Problem to work on >>
In the entries below, which lines run from the one containing "let gone := (s.market" to the one containing "least p. -/"? Copy exactly those lines, ends included, and no others.

Data supplied >>
-- ==== Sys2Proof/Machine/Preempt.lean ====
section
/-! DEFINITION. Machine/Preempt.lean: pre-emption, switch handlers, the saved context, and jobs created, reweighted and closed
(spec/10 R212 to R214, spec/13 R279 to R286, spec/02 R51). -/

namespace Sys2Proof.Machine


/-! ## Streams of a halted strand (R213) -/

/-- How many different cells of a stream a list holds: copies of one multicast cell count once. DEDUCED: notes/assumptions/38. -/
def distinctTags (l : List MCell) : Nat :=
  (l.foldl (fun (acc : List (Nat × Nat)) m =>
    let k := (m.cell.itag.toNat, m.cell.aux.toNat)
    if acc.contains k then acc else k :: acc) []).length

/-- Whether a cell was sent by the stream of an AGN. -/
def streamsCell (key : Nat) (st : Stream) (cl : Nat) (m : MCell) : Bool :=
  cl == agnCl key && m.who == st.who && m.report == (match st.tk with
    | some k => .stream k
    | none => .streamNode key)

/-- A stream stops: its cells that have not left an egress input buffer are purged, and it will resume at the first of
them (R213). DEDUCED: notes/assumptions/38. -/
def State.stopStream (s : State) (key : Nat) (st : Stream) : State :=
  let cl := agnCl key
  let gone := (s.market cl).cells.filter (streamsCell key st cl)
  let s1 := s.modMarket cl (fun m => m.drop (streamsCell key st cl))
  let s2 := gone.foldl (fun st' m => st'.cellEnd cl m 0 m.stamp) s1
  s2.modAgn key (fun a => { a with
    cellOut := none, stream := some { st with stopped := true, sent := st.sent - distinctTags gone } })

/-- A stopped stream goes on at its resume point; it starts again with a stamp of at least p. -/
def State.startStream (s : State) (key p : Nat) : State :=
  s.modAgn key (fun a => { a with
    stream := a.stream.map (fun st => { st with stopped := false, stamp := max st.stamp p }) })

/-- The unfinished streams that a strand released. -/
def State.strandStreams (s : State) (who : Owner) : List (Nat × Stream) :=
  (s.acc.agns.map (fun e => (e.2.stream.toList.filter (fun st => st.who == who && st.tk.isSome)).map
    (fun st => (e.1, st)))).flatten

/-- The tokens of a strand's unfinished streams as its record keeps them (R286 words 76 to 83). -/
def State.tokensOf (s : State) (who : Owner) : List TokStream :=
  (s.strandStreams who).map (fun e =>
    let r := agnRec (s.agn e.1).words
    { tk := e.2.tk.getD 0, agn := agnNo e.1, pers := e.2.pers,
      left := match e.2.left with
        | some _ => streamCells r e.2 - e.2.sent
        | none => 0 })

/-! ## Halting (R279, R280) -/

/-- A strand halts at the boundary after its last committed block: its blocks abort, its streams stop, its context moves
into the hold store, and its strand context is one that its job has left. DEDUCED: notes/assumptions/20. -/
def State.haltStrand (s : State) (sid : Nat) : State :=
  let who := (s.strand sid).who
  let s1 := s.abortAll sid
  let s2 := (s1.strandStreams who).foldl (fun st e => st.stopStream e.1 e.2) s1
  let x := s2.strand sid
  let s3 := s2.onCores (fun c => { c with
    holds := tset c.holds sid { x with live := false, toks := s2.tokensOf who },
    outs := tset c.outs sid (who.job + 1) })
  s3.setStrand sid {}

/-- Whether a launch is a pack, which a pre-emption takes whole (R45). -/
def State.isPack (s : State) (l : Nat) : Bool := (s.launch l).kind == 2

/-- The strands that a request covers: those of the job in the clusters it names, and every strand of a pack that has one
there. A switch handler's strand is part of the switch and is not halted. -/
def State.covered (s : State) (job : Nat) (clusters : List Nat) : List Nat :=
  let mine := s.core.strands.filter (fun e => e.2.live && e.2.who.job == job && e.2.serves.isNone)
  let here (sid : Nat) : Bool := clusters.contains (sidCluster sid)
  let packs := (mine.filter (fun e => here e.1 && s.isPack e.2.who.launch)).map (fun e => e.2.who.launch)
  (mine.filter (fun e => here e.1 || packs.contains e.2.who.launch)).map (fun e => e.1)

/-- The matrix contexts that a graph's configuration binds (R211, R240): their keys. -/
def graphMatrices (img : GraphImage) : List Nat := img.matrices.map (fun m => matKey m.1 m.2.1 m.2.2.1)

/-- The bound graphs of a job. -/
def State.jobGraphs (s : State) (job : Nat) : List (Nat × Graph) :=
  (s.work.graphs.filter (fun e => e.1 / 65536 == job && e.2.used && e.2.bound && !e.2.retired)).map
    (fun e => (e.1 % 65536, e.2))

/-- The matrix contexts of a job in a set of clusters. -/
def State.jobMatrices (s : State) (job : Nat) (clusters : List Nat) : List Nat :=
  ((s.jobGraphs job).map (fun e => (graphMatrices e.2.img).filter (fun k => clusters.contains (k / 16)))).flatten

/-- The stream nodes of a launch's graph that are running. -/
def State.nodeStreams (s : State) (job g : Nat) : List (Nat × Stream) :=
  (s.graphStreams job g).filter (fun e => e.2.tk.isNone)

/-- Address of a job's power record (R376). -/
def State.powerRecord (s : State) (job : Nat) : Nat := (s.job job).csave.toNat % 2 ^ 57 + 2 ^ 21

/-- In context mode JPWR is written into the job's power record at a switch: its first word (R376). DEDUCED: notes/assumptions/71. -/
def State.savePower (s : State) (q job : Nat) : State :=
  if s.contextMode (s.partOf q) then
    (s.sysWrite q job (s.powerRecord job) 0 loaderAgent [(s.job job).jpwr.toNat]).2
  else s

/-- JPWR comes back from the record; a record that cannot be read changes nothing. -/
def State.loadPower (s : State) (q job : Nat) : State :=
  if s.contextMode (s.partOf q) then
    match s.sysRead q job (s.powerRecord job) with
    | none => s
    | some v => s.modJob job (fun j => { j with jpwr := BitVec.ofNat 64 v })
  else s

/-- PREEMPT_REQUEST (R279, R280, R213, R214): every strand it covers halts, the stream nodes of their graphs stop, and the
job's matrix contexts there apply no further row. DEDUCED: notes/assumptions/71. -/
def State.preempt (s : State) (job : Nat) (clusters : List Nat) : State :=
  let sids := s.covered job clusters
  let gs := (sids.map (fun sid => (s.strand sid).who.graph)).eraseDups
  let area := clusters ++ sids.map sidCluster
  let s1 := sids.foldl (fun st sid => st.haltStrand sid) s
  let s2 := gs.foldl (fun st g => (st.nodeStreams job g).foldl (fun u e => u.stopStream e.1 e.2) st) s1
  let s3 := (s2.jobMatrices job area).foldl (fun st k => st.modMat k (fun m => { m with frozen := true })) s2
  match sids with
  | [] => s3
  | sid :: _ => s3.savePower (sid / 512) job

/-- PREEMPT_REQUEST. -/
def execPreemptRequest (job : Nat) (clusters : List Nat) (s : State) : Res :=
  .next (if (s.job job).state = 0 then s else s.preempt job clusters)

/-! ## The save area (R283 to R286) -/

/-- Whether the page of a context record can be used: 0, or the cause (R285). -/
def State.saveAreaBad (s : State) (job sid : Nat) (write : Bool) : Nat :=
  let q := clusterQuarter (sidCluster sid)
  match s.xlate q job (s.recordAddr job sid) write false with
  | .error c => c
  | .ok (.home a) => if (s.line a).poison then 0x1A else 0
  | .ok (.maj ss a) =>
    let root := s.partOf q
    let all := s.ssetStacks root ss
    if (all.filter (fun k => s.copyAnswers root k (cellAddr a))).length < majorityOf all.length then 0x1A else 0

/-- A save area that cannot be used cancels the job (R285). -/
def State.saveAreaLost (s : State) (job sid cause : Nat) : State :=
  s.cancelJobFor (clusterQuarter (sidCluster sid)) job cause 3 sid 0 (sidCluster sid) (s.recordAddr job sid) sid

/-- CTXS of a held strand (R283): the record of R286 is written at timestamp p and the hold entry is freed. DEDUCED: notes/assumptions/71. -/
def State.saveContext (s : State) (sid p : Nat) : Nat × State :=
  let x := tget s.core.holds sid
  let job := x.who.job
  let bad := s.saveAreaBad job sid true
  if bad != 0 then (p, s.saveAreaLost job sid bad)
  else
    let (t, s1) := s.sysWrite (clusterQuarter (sidCluster sid)) job (s.recordAddr job sid) p (sidAgent sid)
      (recordWords x ++ List.replicate 43 0)
    (t, s1.onCores (fun c => { c with holds := tdel c.holds sid, saved := tset c.saved sid x }))

/-- Whether a record is the strand's own (R285). DEDUCED: notes/assumptions/71. -/
def recordOk (job sid : Nat) (w : Word) : Bool :=
  wbits w 48 16 == 0x5354 && wbits w 40 8 == 1 && wbits w 28 12 == job && wbits w 0 11 == sid

/-- CTXR (R284): the context is loaded from its record, PTS is at least p, its stopped streams go on, and the strand
resumes at its PC. DEDUCED: notes/assumptions/71; DESIGN CHOICE: notes/assumptions/72. -/
def State.restoreContext (s : State) (sid p : Nat) : State :=
  let x := tget s.core.saved sid
  let job := x.who.job
  let q := clusterQuarter (sidCluster sid)
  let bad := s.saveAreaBad job sid false
  if bad != 0 then s.saveAreaLost job sid bad
  else
    let ws := s.sysReadWords q job (s.recordAddr job sid) 85
    if !recordOk job sid (ws.getD 84 0) then s.cancelUnit 4 job
    else
      let y := recordLoad x ws
      let pts := max y.pts p
      let s1 := s.setStrand sid { y with live := true, pts := pts, fetched := none, toks := [] }
      let s2 := s1.onCores (fun c => { c with
        saved := tdel c.saved sid, outs := tdel c.outs sid, switch := tdel c.switch sid })
      y.toks.foldl (fun st t => st.startStream (st.jobAgn job (sidCluster sid) t.agn) pts) s2

/-! ## Switch handlers (R212, R281) -/

/-- The switch handler of a graph: the number of its set, and its declaration. -/
def handlerOf (img : GraphImage) : Option (Nat × SetDecl) :=
  match img.sets.findIdx? (·.handler) with
  | none => none
  | some i => some (i, img.sets.getD i {})

/-- Start a handler in the context that strand sid has left, at a block: privileged, g1 the strand's identifier, at least
the halted strand's timestamp. DEDUCED: notes/assumptions/20. -/
def State.startHandler (s : State) (sid set : Nat) (pc : Word) (x : Strand) (resume : Bool) : State :=
  let who := { x.who with handler := true }
  let s1 := s.setStrand sid {
    live := true, who := who, set := set, regs := [(1, BitVec.ofNat 64 sid)], pc := pc, pts := x.pts, privs := true,
    serves := some (sid, resume) }
  let s2 := s1.onCores (fun c => { c with switch := tset c.switch sid (if resume then 2 else 1) })
  let s3 := s2.modLaunch who.launch (fun l => { l with setLive := tset l.setLive set (tgetD 0 l.setLive set + 1) })
  s3.countUp who

/-- HANDLER_START (R281): in a context that a halted strand has left, the switch handler starts, or the device saves the
context itself. -/
def State.handlerStart (s : State) (sid : Nat) : State :=
  let x := tget s.core.holds sid
  if !thas s.core.holds sid || (s.strand sid).live || tgetD 0 s.core.switch sid != 0 then s
  else match handlerOf (s.graph x.who.job x.who.graph).img with
    | some (i, h) => s.startHandler sid i h.entry x false
    | none => (s.saveContext sid x.pts).2

/-- HANDLER_START. DEDUCED: notes/assumptions/20. -/
def execHandlerStart (sid : Nat) (s : State) : Res := .next (s.handlerStart sid)

/-- Whether a context that a job left can be given back to its strand now: it is free, and its strand's record is saved or
its switch handler has ended. -/
def State.canReturn (s : State) (sid : Nat) : Bool :=
  !(s.strand sid).live && tgetD 0 s.core.switch sid != 2 &&
  (thas s.core.saved sid || tgetD 0 s.core.switch sid == 1)

/-- One strand comes back: its resume handler starts, or the device restores the context itself (R281). -/
def State.returnStrand (s : State) (sid : Nat) : State :=
  let x := if thas s.core.saved sid then tget s.core.saved sid else tget s.core.holds sid
  match handlerOf (s.graph x.who.job x.who.graph).img with
  | some (i, h) => s.startHandler sid i h.resume x true
  | none => s.restoreContext sid x.pts

/-- JOB_RESTORE (R281): once every strand context that the job left can be given back, its strands return to them; its
stream nodes restart and its matrix contexts go on. -/
def State.jobRestore (s : State) (job : Nat) : State :=
  let sids := (s.core.outs.filter (fun e => e.2 == job + 1)).map (fun e => e.1)
  if sids.isEmpty || !sids.all s.canReturn || sids.any (fun sid => s.pmHolds (sid / 512)) then s
  else
    let s1 := sids.foldl (fun st sid => st.returnStrand sid) s
    let s2 := (s1.jobGraphs job).foldl (fun st e =>
      (st.nodeStreams job e.1).foldl (fun u x => u.startStream x.1 0) st) s1
    (s2.jobGraphs job).foldl (fun st e =>
      (graphMatrices e.2.img).foldl (fun u k => u.modMat k (fun m => { m with frozen := false })) st)
      (s2.loadPower (sids.headD 0 / 512) job)

/-- JOB_RESTORE. -/
def execJobRestore (job : Nat) (s : State) : Res := .next (s.jobRestore job)

/-! ## CTXS and CTXR as a block fires them (R283, R284) -/

/-- CTXS (R283). -/
def execCtxs (p : Pr) (s : State) : Res :=
  fireSide p .l (fun s =>
    let t := s.opL.toNat
    if decide (t < 2048) && thas s.core.holds t && sidCore t == s.fCore && (tget s.core.holds t).who.job == s.curJob
    then s.resolve (.ctxs t)
    else s.stopAt causeCtxState s.opL) s

/-- CTXR (R284). -/
def execCtxr (p : Pr) (s : State) : Res :=
  fireSide p .l (fun s =>
    let t := s.opL.toNat
    if decide (t < 2048) && t == s.curSid && s.curStrand.serves == some (t, true) && hdrLast s.cur.hdr &&
       thas s.core.saved t && (tget s.core.saved t).who.job == s.curJob
    then s.resolve (.ctxr t)
    else s.stopAt causeCtxState s.opL) s

/-! ## Jobs (R51) -/

/-- Share weight as JOBCMD and the events give it: 0 is the default 16 (R51). -/
def shareWeight (w : Nat) : Nat := if w = 0 then 16 else w % 256

/-- A job that is not live becomes live: its registers and counters as R51 lists them, its package counter at the arming
count of R52. -/
def State.createJob (s : State) (job weight : Nat) : State :=
  if (s.job job).state != 0 || job = 0 || job ≥ 4095 then s
  else
    let s1 := s.onWork (fun w => { w with
      counts := w.counts.filter (fun e => !(e.1 / 2048 / 2 ^ 46 == 3 && e.1 / 2048 % 2 ^ 46 / 2 ^ 32 == job)) })
    (s1.modJob job (fun _ => { state := 1, weight := shareWeight weight })).setCount 4 job 3 0 1

/-- JOB_CREATE. -/
def execJobCreate (job weight : Nat) (s : State) : Res := .next (s.createJob job weight)

/-- A live job's share weight (R51). -/
def State.weighJob (s : State) (job weight : Nat) : State :=
  if (s.job job).state != 1 || job = 0 then s else s.modJob job (fun j => { j with weight := shareWeight weight })

/-- JOB_WEIGHT. -/
def execJobWeight (job weight : Nat) (s : State) : Res := .next (s.weighJob job weight)

/-- JOB_CLOSE: no further launch is accepted; the job terminates once its counter is zero, and then job 0's counter
advances (R50, R51). -/
def State.closeJob (s : State) (job cctr : Nat) : State :=
  if (s.job job).state != 1 || job = 0 then s
  else
    let s1 := s.modJob job (fun j => { j with state := 2, closeCtr := some cctr })
    (s1.countDownFrom 4 job 0 0).endUpper 4 job

/-- JOB_CLOSE. -/
def execJobClose (job cctr : Nat) (s : State) : Res := .next (s.closeJob job cctr)

end Sys2Proof.Machine
end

Written answer >>
  let gone := (s.market cl).cells.filter (streamsCell key st cl)
  let s1 := s.modMarket cl (fun m => m.drop (streamsCell key st cl))
  let s2 := gone.foldl (fun st' m => st'.cellEnd cl m 0 m.stamp) s1
  s2.modAgn key (fun a => { a with
    cellOut := none, stream := some { st with stopped := true, sent := st.sent - distinctTags gone } })

/-- A stopped stream goes on at its resume point; it starts again with a stamp of at least p. -/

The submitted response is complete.